ASPIRE: Arrhythmias in Pulmonary Hypertension Assessed by Continuous Long-term Cardiac Monitoring

Sponsor
Rigshospitalet, Denmark (Other)
Overall Status
Recruiting
CT.gov ID
NCT04554160
Collaborator
Actelion (Industry)
40
1
54.2
0.7

Study Details

Study Description

Brief Summary

Arrhythmias are considered a prominent phenomenon in pulmonary hypertension (PH) as the disease progresses. According primarily to retrospective studies with up to 24 hours of monitoring, supraventricular tachycardias (SVT) can be found in 8-35% of patients, with significant impact on survival.

Furthermore, a few prospective studies to date deploying short-term monitoring (10 minutes-24 hours) have revealed lower heart rate variability (HRV) in patients with pulmonary arterial hypertension (PAH).

In ASPIRE arrhythmias and heart rate variability is being assessed via long term monitoring.

Condition or Disease Intervention/Treatment Phase
  • Device: Loop recorder implantation

Detailed Description

In general there is a lack of evidence of the arrhythmic burden in PH. The present study is the first to apply continuous long-term cardiac monitoring in patients with PH to describe the prevalence of arrhythmias in PH by continuous long-term cardiac monitoring. Furthermore, the correlation between heart rate variability and risk assessment parameters including WHO functional class (FC), NT-proBNP, 6MWT, cardiac parameters and cardiac function will be studies.

A few prospective studies have demonstrated lower HRV in PH than in healthy individuals, however only based on short-term monitoring (20 minutes to 24 hour) and only in a few patients. In retrospective studies, a higher mortality in children with PAH and low HRV has been shown with 24 hour Holter monitoring.
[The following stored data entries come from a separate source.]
-- ==== Sys2Proof/Certificates/Slice0/Obligations.lean ====
section
/-! DEFINITION. The statements of this model, for the provers: what the commands of the module do, by the numbered rules of spec/,
with the frame of each, and what every step keeps. The words that they use are those of Safety.lean and of the machine. -/

open Sys2Proof Sys2Proof.Machine

/-- R237: the command at the front of the queue runs on the state with the queue's rest, whatever it is. -/
def Obligations.StepRunsFront : Prop :=
  ∀ (s : State) (c : Instr) (q : List Instr), s.pending = c :: q → step s = exec c (s.withQueue q)

/-- R387: with no command waiting, a step is one H-cycle: local time advances by 1 (modulo 2^64) and nothing else changes but the
calendar count, which advances by 1 at the end of a C-cycle and else stays. That an idle step is an H-cycle is the model's choice
(log entry 5). -/
def Obligations.IdleStepIsOneHCycle : Prop :=
  ∀ (s : State), s.pending = [] → ∃ t, step s = .next t ∧ t.localTime = s.localTime + 1
    ∧ (t.mgmt.calCount = s.mgmt.calCount ∨ t.mgmt.calCount = s.mgmt.calCount + 1)
    ∧ t = { s with localTime := t.localTime, mgmt := { s.mgmt with calCount := t.mgmt.calCount } }

/-- The log entries 1 and 5 of the model: a command takes no time and consumes no other command: whatever the command, where it gives a
next state the queue is the one it was given, and local time is what it was unless the command is POWER_ON_RESET (R387: the counter
starts with a power-on reset). -/
def Obligations.CommandsKeepQueueAndTime : Prop :=
  ∀ (i : Instr) (s t : State), exec i s = .next t →
    t.pending = s.pending ∧ (i ≠ .powerOnReset → t.localTime = s.localTime)

/-- From every state with canonical memories, every step that gives a next state leaves canonical memories: addresses strictly rising,
no byte of 0 listed, in the global memory and in the recurrent state. -/
def Obligations.StepKeepsCanonicalMemory : Prop :=
  ∀ (s t : State), s.canonical → step s = .next t → t.canonical

/-- No command is refused, in any state: every command answers a next state, unless it is an access beyond the window that R343 gives,
and there it stops with noSuchAddress.
Every well-formed command lies within its window and so answers a next state. -/
def Obligations.CommandsAnswer : Prop :=
  (∀ (i : Instr) (s : State), (inWindow i → ∃ t, exec i s = .next t) ∧ (¬ inWindow i → exec i s = .fault .noSuchAddress))
  ∧ (∀ (i : Instr) (s : State), i.wf = true → ∃ t, exec i s = .next t)

/-- R412, column Power-on reset, with R407 steps 2 and 3: local time is 0; the incarnation advances by 1; no command, branch record,
context register, huddle counter, retirement, route or logged death is left; every page is FREE; HUB_SVC_MODE reads STARTUP and the trace
is disabled; arrival counters are clear; flash keeps the retired granules, the spares, the remap table, the retired frames and the log.
Where a firmware bank verifies start-up begins, waiting for PERST's release; where none does the module stands at a boot failure (R409). -/
def Obligations.PowerOnResetClears : Prop :=
  ∀ (s : State), ∃ t, exec .powerOnReset s = .next t
    ∧ t.localTime = 0 ∧ t.links.incarnation = s.links.incarnation + 1
    ∧ t.cmds = [] ∧ t.branches = [] ∧ t.ctxs = [] ∧ t.pool = [] ∧ t.huddles = [] ∧ t.retireQ = []
    ∧ t.links.routes = [] ∧ t.links.deathLog = [] ∧ t.regs.svcMode = 1 ∧ t.regs.traceOn = false
    ∧ (∀ q, (clusterOf t q).arrivals = [] ∧ (clusterOf t q).retired = (clusterOf s q).retired)
    ∧ (∀ d, (carafeOf t d).s0 = (carafeOf s d).s0 ∧ (carafeOf t d).s1 = (carafeOf s d).s1
        ∧ (carafeOf t d).remapped = (carafeOf s d).remapped ∧ (carafeOf t d).retired = (carafeOf s d).retired)
    ∧ t.mgmt.logFlash = s.mgmt.logFlash
    ∧ (chooseBank s ≠ none → t.phase = .startup false) ∧ (chooseBank s = none → t.phase = .bootFailed)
Consequently, there is a lack of evidence regarding right heart failure and the prognostic value of HRV.

Risk assessment in PH is essential in the selection of treatment in PH and for prognosis in the study ASPIRE the investigators will assess the use of heart rate variability in pulmonary hypertension.

In conclusion the ASPIRE study will:
  1. Assess the incidence and prevalence of arrhythmias using long term cardiac monitoring via a reveal LINQ loop recorder (Medtronic). Furthermore, the investigators will assess; Change in cardiac index, right atrial size, RV size, fibrosis and stroke volume.
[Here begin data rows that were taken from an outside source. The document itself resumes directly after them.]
@[simp] theorem portLockLoss_wf (p : Nat) (s : State) (hw : s.mem.wf = true ∧ s.brMem.wf = true) :
    (portLockLoss p s).mem.wf = true ∧ (portLockLoss p s).brMem.wf = true := by
  unfold portLockLoss
  constructor <;> (try dsimp only) <;> (repeat' (split <;> (try dsimp only))) <;> simp (maxDischargeDepth := 40) [hw.1, hw.2]

@[simp] theorem portRecovered_wf (p : Nat) (s : State) (hw : s.mem.wf = true ∧ s.brMem.wf = true) :
    (portRecovered p s).mem.wf = true ∧ (portRecovered p s).brMem.wf = true := by
  unfold portRecovered
  constructor <;> (try dsimp only) <;> (repeat' (split <;> (try dsimp only))) <;> simp (maxDischargeDepth := 40) [hw.1, hw.2]

@[simp] theorem recoveryTimeout_wf (p : Nat) (s : State) (hw : s.mem.wf = true ∧ s.brMem.wf = true) :
    (recoveryTimeout p s).mem.wf = true ∧ (recoveryTimeout p s).brMem.wf = true := by
  unfold recoveryTimeout
  constructor <;> (try dsimp only) <;> (repeat' (split <;> (try dsimp only))) <;> simp (maxDischargeDepth := 40) [hw.1, hw.2]

@[simp] theorem routeStore_wf (i : Nat) (s : State) (hw : s.mem.wf = true ∧ s.brMem.wf = true) :
    (routeStore i s).mem.wf = true ∧ (routeStore i s).brMem.wf = true := by
  unfold routeStore
  constructor <;> simp (maxDischargeDepth := 40) [hw.1, hw.2]

@[simp] theorem routeLoad_wf (i : Nat) (s : State) (hw : s.mem.wf = true ∧ s.brMem.wf = true) :
    (routeLoad i s).mem.wf = true ∧ (routeLoad i s).brMem.wf = true := by
  unfold routeLoad
  constructor <;> simp (maxDischargeDepth := 40) [hw.1, hw.2]

@[simp] theorem hubHeartbeatLoss_wf (s : State) (hw : s.mem.wf = true ∧ s.brMem.wf = true) :
    (hubHeartbeatLoss s).mem.wf = true ∧ (hubHeartbeatLoss s).brMem.wf = true := by
  unfold hubHeartbeatLoss
  constructor <;> (try dsimp only) <;> (repeat' (split <;> (try dsimp only))) <;> simp (maxDischargeDepth := 40) [hw.1, hw.2]

@[simp] theorem watchdogTimeout_wf (byReferee : Bool) (s : State) (hw : s.mem.wf = true ∧ s.brMem.wf = true) :
    (watchdogTimeout byReferee s).mem.wf = true ∧ (watchdogTimeout byReferee s).brMem.wf = true := by
  unfold watchdogTimeout
  constructor <;> (try dsimp only) <;> (repeat' (split <;> (try dsimp only))) <;> simp (maxDischargeDepth := 40) [hw.1, hw.2]

@[simp] theorem takeHubLog_wf (s : State) (hw : s.mem.wf = true ∧ s.brMem.wf = true) :
    (takeHubLog s).mem.wf = true ∧ (takeHubLog s).brMem.wf = true := by
  unfold takeHubLog
  constructor <;> (try dsimp only) <;> (repeat' (split <;> (try dsimp only))) <;> simp (maxDischargeDepth := 40) [hw.1, hw.2]

@[simp] theorem baristaRestart_wf (s : State) (hw : s.mem.wf = true ∧ s.brMem.wf = true) :
    (baristaRestart s).mem.wf = true ∧ (baristaRestart s).brMem.wf = true := by
  unfold baristaRestart
  constructor <;> (try dsimp only) <;> (repeat' (split <;> (try dsimp only))) <;> simp (maxDischargeDepth := 40) [hw.1, hw.2]

@[simp] theorem wipe_wf (s : State) (a n : Nat) (hw : s.mem.wf = true ∧ s.brMem.wf = true) :
    (wipe s a n).mem.wf = true ∧ (wipe s a n).brMem.wf = true := by
  unfold wipe
  constructor <;> simp (maxDischargeDepth := 40) [hw.1, hw.2]

@[simp] theorem wipeScratch_wf (s : State) (hw : s.mem.wf = true ∧ s.brMem.wf = true) :
    (wipeScratch s).mem.wf = true ∧ (wipeScratch s).brMem.wf = true := by
  unfold wipeScratch
  constructor <;> simp (maxDischargeDepth := 40) [hw.1, hw.2]

@[simp] theorem wipeCarafes_wf (s : State) (hw : s.mem.wf = true ∧ s.brMem.wf = true) :
    (wipeCarafes s).mem.wf = true ∧ (wipeCarafes s).brMem.wf = true := by
  unfold wipeCarafes
  constructor <;> simp (maxDischargeDepth := 40) [hw.1, hw.2]

@[simp] theorem setBank_wf (s : State) (b : Nat) (x : Bank) (hw : s.mem.wf = true ∧ s.brMem.wf = true) :
    (setBank s b x).mem.wf = true ∧ (setBank s b x).brMem.wf = true := by
  unfold setBank
  constructor <;> (try dsimp only) <;> (repeat' (split <;> (try dsimp only))) <;> simp (maxDischargeDepth := 40) [hw.1, hw.2]

@[simp] theorem resetState_wf (s : State) (por : Bool) (hw : s.mem.wf = true ∧ s.brMem.wf = true) :
    (resetState s por).mem.wf = true ∧ (resetState s por).brMem.wf = true := by
  have h1 := wipeScratch_wf s hw
  have h2 : (if por then wipeCarafes (wipeScratch s) else wipeScratch s).mem.wf = true := by
    split
    · exact (wipeCarafes_wf _ h1).1
    · exact h1.1
  exact ⟨renumberCells_wf _ _ _ h2, rfl⟩

@[simp] theorem reportBanks_wf (s : State) (hw : s.mem.wf = true ∧ s.brMem.wf = true) :
    (reportBanks s).mem.wf = true ∧ (reportBanks s).brMem.wf = true := by
  unfold reportBanks
  constructor <;> (try dsimp only) <;> (repeat' (split <;> (try dsimp only))) <;> simp (maxDischargeDepth := 40) [hw.1, hw.2]

@[simp] theorem startPhase_wf (s0 s : State) (released : Bool) (hw : s.mem.wf = true ∧ s.brMem.wf = true) :
    (startPhase s0 s released).mem.wf = true ∧ (startPhase s0 s released).brMem.wf = true := by
  unfold startPhase
  constructor <;> (try dsimp only) <;> (repeat' (split <;> (try dsimp only))) <;> simp (maxDischargeDepth := 40) [hw.1, hw.2]

@[simp] theorem resetModule_wf (s : State) (cause : Nat) (released : Bool) (hw : s.mem.wf = true ∧ s.brMem.wf = true) :
    (resetModule s cause released).mem.wf = true ∧ (resetModule s cause released).brMem.wf = true := by
  unfold resetModule
  constructor <;> simp (maxDischargeDepth := 40) [hw.1, hw.2]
  2. The investigators will assess the arrhythmic burden in relation to:

  • Change in 6 MWT

  • Hemodynamic changes with RHC

  • Hemodynamic changes in echocardiography

  • The number of patients progressing one FC (Modified NYHA class)

  • Changes in NT-proBNP.

  • Hospital admission for any reason

  • Death or transplantation

  1. Monitor heart rate variability and address a comparison to known risk markers and CMR and echocardiography.
The study specifically seeks to investigate following:
  • The incidence and type of supraventricular and ventricular arrhythmias in PH by continuous long-term monitoring

  • The predictive value of both right and left ventricular cardiac magnetic resonance (CMR) imaging parameters for arrhythmogenesis in PAH, heart rate variability, and heart rate.

  • Optimization of specific therapy in PAH using continuous long-term arrhythmia monitoring

Study Design

Study Type:
Observational
Anticipated Enrollment :
40 participants
Observational Model:
Cohort
Time Perspective:
Prospective
Official Title:
ArrhythmiaS in Pulmonary arterIal hypeRtEnsion and Right Heart Failure Assessed by Continuous Long-term Cardiac Monitoring
Actual Study Start Date :
Sep 24, 2018
Anticipated Primary Completion Date :
Mar 1, 2023
Anticipated Study Completion Date :
Apr 1, 2023

Outcome Measures

Primary Outcome Measures

  1. The incidence and prevalence of arrhythmias in pulmonary hypertension [2022]

    Assessed throughout continuous cardiac monitoring

  2. Heart rate variability [2022]

    Throughout continuous cardiac monitoring heart rate variability will be assessed as a clinical marker. It will be compared with already known clinical markers in pulmonary hypertension and compared with echocardiography and cardiac MR scans.

  3. Arrhythmias and their impact on heart function assessed with echocardiography [2022]

    Change in function of the right and left heart chambers in the patients' with and without arrhythmias assessed with echocardiography.

  4. Heart rate variability and heart function assessed with CMR scans. [2022]

    The patients' heart rate variability will be compared to the function of the right and left ventricle (LVEF, RVEF)

  5. Heart rate variability and chamber sizes assessed CMR scans [2022]

    The patients' heart rate variability will be compared to the size of the right and left ventricle (ml)

  6. Change in heart function when having arrhythmias, assessed with CMR scans. [2022]

    The patients' arrhythmic burden will be compared to the function of the right and left ventricle (LVEF, RVEF)

  7. Heart size in the group with and without arrhythmias, assessed with CMR scans. [2022]

    The patients' arrhythmic burden will be compared to the size of the right and left ventricle (ml).

  8. Chamber sizes in patients with and without arrhythmias assessed with echocardiography. [2022]

    Change in echocardiography parameters assess by the size of the right and left heart chambers (ml and cm2) in the patients with and without arrhythmias.

Secondary Outcome Measures

  1. Arrhythmias and their impact on WHO functional class [2022]

    Modified WHO functional class when having arrhythmias

Other Outcome Measures

  1. Arrhythmias and their impact on death or transplantation [2022]

    Do any patients die because of the arrhythmias and will any patients need a transplantation because of terminal PH and arrhythmias.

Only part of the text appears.